-- ==== Sys2Proof/Machine/Power.lean ====
section
/-!
DEFINITION. Sys2Proof/Machine/Power.lean: power and thermal (chapter 21): the regulators (R649 to R654), the cap in force and the power loop
(R655, R656), the brake (R657, R658), the voltage loops and stretch (R659, R660), the thermal levels (R661, R662), supply faults (R663)
and the checked registers (R665).
-/
namespace Sys2Proof.Machine

/-! ### The cap in force and the brake -/

/-- A field of PWR_STAT. -/
def pst (s : State) (f : Fld) : Nat := dfld s .PWR_STAT f

/-- PWR_CLK_STAT: CCLK and FCLK in units of 25 MHz, and the duty in sixteenths. -/
def cclk (s : State) : Nat := dfld s .PWR_CLK_STAT f_PWR_CLK_STAT_CCLK
def fclk (s : State) : Nat := dfld s .PWR_CLK_STAT f_PWR_CLK_STAT_FCLK
def duty (s : State) : Nat := dfld s .PWR_CLK_STAT f_PWR_CLK_STAT_DUTY

/-- The clocks and the duty take new settings. -/
def clkSet (c f d : Nat) : Act := effA [.fld (dk .PWR_CLK_STAT) f_PWR_CLK_STAT_CCLK c, .fld (dk .PWR_CLK_STAT) f_PWR_CLK_STAT_FCLK f,
  .fld (dk .PWR_CLK_STAT) f_PWR_CLK_STAT_DUTY d]

/-- A field of PWR_CLK_CFG and of PWR_BRAKE_CFG. -/
def clkCfg (s : State) (f : Fld) : Nat := dfld s .PWR_CLK_CFG f
def brakeCfg (s : State) (f : Fld) : Nat := dfld s .PWR_BRAKE_CFG f

/-- R655, R666: the terms of the cap in force, each with its SOURCE, in ascending SOURCE. -/
def capTerms (s : State) : List (Nat × Nat) :=
  let h := dfld s .PWR_HOST_CAP f_PWR_HOST_CAP_CAP
  (dfld s .PWR_CAP_LATCH f_PWR_CAP_LATCH_DICT_CAP, 1) ::
  ((if h = 0 then [] else [(h, 2)])
  ++ (if pst s f_PWR_STAT_BRAKE = 1 then [(dfld s .PWR_CAP_LATCH f_PWR_CAP_LATCH_BRAKE_LEVEL, 3)] else []))

/-- R655, R666: the smallest term; of equal ones, that of the lowest SOURCE. -/
def capPick : List (Nat × Nat) → Nat × Nat
  | [] => (0, 0)
  | [a] => a
  | a :: l => let b := capPick l; if b.1 < a.1 then b else a

/-- R655: IN_FORCE and SOURCE follow a change of a term. -/
def capA : Act := fun s =>
  let c := capPick (capTerms s)
  [.fld (dk .PWR_CAP_LATCH) f_PWR_CAP_LATCH_IN_FORCE c.1, .fld (dk .PWR_CAP_LATCH) f_PWR_CAP_LATCH_SOURCE c.2]

/-- The cap in force. -/
def capNow (s : State) : Nat := dfld s .PWR_CAP_LATCH f_PWR_CAP_LATCH_IN_FORCE

/-- R657: what makes a brake: PWRBRAKE_N, an input undervoltage, or an excursion hold. -/
def brakeNow (s : State) : Bool :=
  dfld s .GLV_FAST f_GLV_FAST_PWRBRAKE == 1 || pst s f_PWR_STAT_VIN_UV == 1 || s.excHold

/-- R657: the brake preset: clocks and duty drop to it, or stay where they are lower. -/
def brakePreset : Act := fun s =>
  clkSet (min (cclk s) (brakeCfg s f_PWR_BRAKE_CFG_BRAKE_CCLK)) (min (fclk s) (brakeCfg s f_PWR_BRAKE_CFG_BRAKE_FCLK))
    (min (duty s) (brakeCfg s f_PWR_BRAKE_CFG_BRAKE_DUTY)) s

/-- R661: the clocks that the thermal warning lets rise no faster than R661 says, or not at all. -/
def warmed (s : State) : Bool := pst s f_PWR_STAT_WARN == 1 || s.warnTail.isSome

/-- R656, R661: boost may act. -/
def boosts (s : State) : Bool := clkCfg s f_PWR_CLK_CFG_BOOST_EN == 1 && !warmed s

- **EXERCISE INSTRUCTIONS**: Look back at the data above. Transcribe exactly the lines starting at the line that contains "(dfld s .PWR_CAP_LATCH f_PWR_CAP_LATCH_DICT_CAP, 1)" and ending at the line that contains "lowest SOURCE. -/".

- **SOLVED PROBLEM**:
  (dfld s .PWR_CAP_LATCH f_PWR_CAP_LATCH_DICT_CAP, 1) ::
  ((if h = 0 then [] else [(h, 2)])
  ++ (if pst s f_PWR_STAT_BRAKE = 1 then [(dfld s .PWR_CAP_LATCH f_PWR_CAP_LATCH_BRAKE_LEVEL, 3)] else []))

/-- R655, R666: the smallest term; of equal ones, that of the lowest SOURCE. -/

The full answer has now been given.